▶ **Exercise details**:
Where in the data below does the word "State" appear? Copy every line that has it.

-------- Data excerpts --------

theorem met_hopper :
    (let e : HEv := { hev 3 7 0 with deadline := some 144000 }
     let c := seen (posting [e])
     inReset c (.obj (ixOut 23)) = false ∧ hopLive c = true ∧ c.outs[23].q = e :: [] ∧ e.deadline = some 144000 ∧ 144000 ≤ c.tick ∧ e.notBefore ≤ c.tick ∧
     e.gated = false ∧ e.held = false ∧ e.jumped = false ∧ outBanken (outcfg c 23) = false ∧ c.outs[23].run = none ∧
     c.outs[23].trip = false ∧ baseProv c 23 = false) ∧
    (let r : HRun := { key := ⟨3, 7⟩, start := 0, cmdc := 100, tick := 143900, det := 0, endDl := none, endGated := false, lost := false }
     let c := seen { fitted with outs := upd fitted.outs 23 (fun x => { x with run := some r }) }
     c.outs[23].run = some r ∧ evAngle r.cmdc = false ∧ r.tick + fld r.cmdc 31 0 ≤ c.tick) ∧
    (let r : HRun := { key := ⟨3, 7⟩, start := 0, cmdc := 0x7FFFFFFF, tick := 0, det := 0, endDl := none, endGated := false, lost := false }
     let c := seen { fitted with tick := 16000000, outs := upd fitted.outs 23 (fun x => { x with run := some r }) }
     c.outs[23].run = some r ∧ evAngle r.cmdc = false ∧ c.tick < r.tick + fld r.cmdc 31 0 ∧ r.tick + outMaxon (outcfg c 23) ≤ c.tick) ∧
    ((seen start).banks[7].level = bankHigh (seen start) 7) ∧
    (let c := seen { start with banks := upd start.banks 7 (fun x => { x with level := true }) }
     c.banks[7].level ≠ bankHigh c 7) ∧
    (let e : HEv := { hev 3 7 0 with deadline := some 0, held := true }
     let c := seen { posting [e] with tick := 160000 }
     c.outs[23].q = e :: [] ∧ e.held = true ∧ e.deadline.getD 0 + hsbSermax (hsbcfg c (outBank (outcfg c 23))) ≤ c.tick) := by decide +kernel

theorem met_hopperChecks :
    (let c := seen fitted
     supervised c (ixOut 23) c.outs[23].trip c.outs[23].chg (objBase (.out 23)) = true) ∧
    (let c := seen (owns fitted (ixHsb 7) 3)
     supervised c (ixHsb 7) c.banks[7].trip c.banks[7].chg (objBase (.hsb 7)) = true) ∧
    (let c := seen { fitted with outs := upd fitted.outs 23 (fun x => { x with trip := true }) }
     c.outs[23].trip = true ∧ serving c = true ∧ (ownE c (ixOut 23)).st = .owned ∧ c.isN = false) ∧
    (let d := owns fitted (ixHsb 7) 3
     let c := seen { d with banks := upd d.banks 7 (fun x => { x with trip := true }) }
     c.banks[7].trip = true ∧ serving c = true ∧ (ownE c (ixHsb 7)).st = .owned) ∧
    (seen { start with isN := true }).isN = true := by decide +kernel

/-! ### Loops, analog outputs and the collector -/

/-- A boundary's loop 15: what the tick began with. -/
def began (c : Chip) : Chip := loopTriggers (looked (at_ c) 0)

theorem met_loops :
    (∀ free ∈ [false, true],
      let d : Chip := config { looping .manual with tick := 144000 } 0x040F0000 0
      let c := if free then updOwn d 67 (fun o => { o with st := .free }) else owns d 67 3
      let v := began c
      serving (seen c) = true ∧ (∀ m : Fin 16, (seen c).lp[m].mode ≠ .tuning) ∧ (seen c).tick % ceFrame v = 0 ∧
      (seen c).eng.boundary ≠ some (seen c).tick ∧ (seen c).lp[15].mode = .manual ∧ v.lp[15].mode = .manual ∧
      lpDue v 15 ((seen c).tick / ceFrame v) = true ∧ lpFrozen v 15 = free ∧ v.lp[15].pend = .none ∧ v.lp[15].warm = false ∧
      lpGrpen (lpsup v 15) = false) ∧
    (let d : Chip := { fitted with tick := 144000 }
     serving (seen d) = true ∧ (began d).lp[15].mode = .disabled ∧ (seen { d with tick := 144001 }).tick % ceFrame (began d) ≠ 0) ∧
    (let r : LpRun := { fitted.lp[15].run with tick := 136000 }
     let c := seen { fitted with lp := upd fitted.lp 15 (fun l => { l with flight := [r] }) }
     serving c = true ∧ c.lp[15].flight = [r] ∧ r.tick + ceFrame c ≤ c.tick) := by decide +kernel

theorem met_analogMonitors :
    let d : Chip := { fitted with tick := 147200, ao := upd fitted.ao 7 (fun x => { x with own := some 100000 }) }
    let c := seen d
    serving c = true ∧ (ownE c (ixAo 7)).st = .owned ∧ 400 ≤ c.tick ∧ (c.tick - 400) % 3200 = 400 * (7 : Fin 8).val ∧
    c.ao[7].own = some 100000 ∧ 100000 ≤ c.tick - 400 ∧ c.ao[7].emitTick ≤ c.tick - 400 ∧
    c.ao[7].chgtick + aoBlank (aocfg c 7) ≤ c.tick - 400 ∧ c.ao[7].mismatch = false ∧ spanEntry c 7 = none := by decide +kernel

/-- A source changed. -/
def source (n : Src) (f : Source → Source) : Chip := updSrc start n f

theorem met_collector :
    (∀ esc ∈ [0, 1],
      let d := source 96 (fun x => { x with st := .contained, escrun := true, deadline := 144000 })
      let d := config d (srcBase 96) (pack [(63, 1, 1), (60, 1, esc)])
      let c := seen d
      collectorRuns c = true ∧ c.flt.srcs[(96 : Src)].st = .contained ∧ (looked (at_ d) 0).flt.srcs[(96 : Src)].escrun = true ∧
      c.flt.srcs[(96 : Src)].deadline ≤ c.tick ∧ polEscReact (polW c 96) = 0 ∧ bit (polW c 96) 60 = decide (esc = 1)) ∧
    (looked (at_ start) 0).flt.srcs[(96 : Src)].escrun = false ∧
    (∀ st ∈ [SrcSt.corrected, .contained],
      let c := seen { source 96 (fun x => { x with st := st, quiet := 0 }) with tick := 2000000000 }
      collectorRuns c = true ∧ c.flt.srcs[(96 : Src)].st = st ∧ asserted c.flt.srcs[(96 : Src)] 96 = false ∧
      c.flt.srcs[(96 : Src)].quiet + polQuiet (timeW c 96) ≤ c.tick ∧ c.raised.any (fun r => r.src = 96) = false) ∧
    (let c := seen { source 96 (fun x => { x with wcount := 1, winTick := 0 }) with tick := 2000000000 }
     collectorRuns c = true ∧ c.flt.srcs[(96 : Src)].wcount ≠ 0 ∧ c.flt.srcs[(96 : Src)].winTick + polWin (polW c 96) ≤ c.tick) ∧
    (seen start).flt.srcs[(511 : Src)].st ≠ .fatal ∧
    (let c := seen { start with flt := { start.flt with resets := [(.obj 16, 143936)] } }
     serving c = true ∧ c.flt.resets.find? (fun r => blockResetDue c r.1 r.2) = some (.obj 16, 143936)) := by decide +kernel

/-! ### Reset and invariants -/

theorem met_canonical : Canonical State.reset := by unfold Canonical; decide +kernel

theorem met_claimsApart : ClaimsApart State.reset := by
  intro m n k h
  have none_ : ∀ m : Mid, (mst State.reset.chip m).claim = none := by decide +kernel
  rw [none_ m] at h; cases h

theorem met_steps : step { State.reset with pending := [.lfOscRestored 0] } = exec (.lfOscRestored 0) State.reset := rfl

theorem met_stepsKeepTick : ∀ (dt : Nat) (a b : Bool) (rest : List Instr), State.reset.pending ≠ .powerOnReset dt a b :: rest := by
  intro dt a b rest h; cases h

/-! ### WellFormed refuses -/

theorem smoke_registerCommit :
    (Instr.registerCommit 0 0 2 0).wf = false ∧ (Instr.registerCommit 0 0 23 0x2000).wf = false ∧
    (Instr.registerCommit 0 0 25 0x4000).wf = false ∧ (Instr.registerCommit 0 0 5 0xFFFF).wf = true ∧
    (Instr.registerCommit 0 0 23 0x1FFF).wf = true ∧ (Instr.registerCommit 0 0 25 0x3FFF).wf = true := by decide

theorem smoke_registerRead :
    (Instr.registerRead 0 0 11 0 none).wf = false ∧ (Instr.registerRead 0 0 11 1 none).wf = true ∧
    (Instr.registerRead 0 0 11 0 (some true)).wf = true := by decide

theorem smoke_fltack :
    (Instr.fltackRearm 0 0 0x7FFF).wf = false ∧ (Instr.fltackAcksrc 0 0 0xBFFF).wf = false ∧
    (Instr.fltackAckall 0 0 0xDFFF).wf = false ∧ (Instr.fltackRearm 0 0 0x8000).wf = true ∧
    (Instr.fltackAcksrc 0 0 0x4000).wf = true ∧ (Instr.fltackAckall 0 0 0x2000).wf = true := by decide

theorem smoke_fltinject :
    (Instr.fltinjectPulse 0 0 0x8000).wf = false ∧ (Instr.fltinjectSet 0 0 0x4000).wf = false ∧
    (Instr.fltinjectClear 0 0 0x8000).wf = false ∧ (Instr.fltinjectPulse 0 0 0x4000).wf = true ∧
    (Instr.fltinjectSet 0 0 0x8000).wf = true ∧ (Instr.fltinjectClear 0 0 0xC000).wf = true := by decide

theorem smoke_sequenceNumbers :
    (Instr.longOpCheckpoint 0 0 0 []).wf = false ∧ (Instr.longOpCheckpoint 0 0 0x100000000 []).wf = false ∧
    (Instr.longOpCheckpoint 0 0 1 []).wf = true ∧ (Instr.holdExpiry 0 0 0).wf = false ∧
    (Instr.holdExpiry 0 0 0x100000000).wf = false ∧ (Instr.holdExpiry 0 0 0xFFFFFFFF).wf = true := by decide

theorem smoke_addresses :
    (Instr.scrubComplete 0 (some 4)).wf = false ∧ (Instr.scrubComplete 0 (some 8)).wf = true ∧
    (Instr.ownershipMismatch 0 4).wf = false ∧ (Instr.ownershipMismatch 0 0x1008).wf = true ∧
    (Instr.sequencerCheckFail 0 65536).wf = false ∧ (Instr.sequencerCheckFail 0 65535).wf = true := by decide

--------

▶ **Response to the task**:
theorem met_canonical : Canonical State.reset := by unfold Canonical; decide +kernel
theorem met_claimsApart : ClaimsApart State.reset := by
  have none_ : ∀ m : Mid, (mst State.reset.chip m).claim = none := by decide +kernel
theorem met_steps : step { State.reset with pending := [.lfOscRestored 0] } = exec (.lfOscRestored 0) State.reset := rfl
theorem met_stepsKeepTick : ∀ (dt : Nat) (a b : Bool) (rest : List Instr), State.reset.pending ≠ .powerOnReset dt a b :: rest := by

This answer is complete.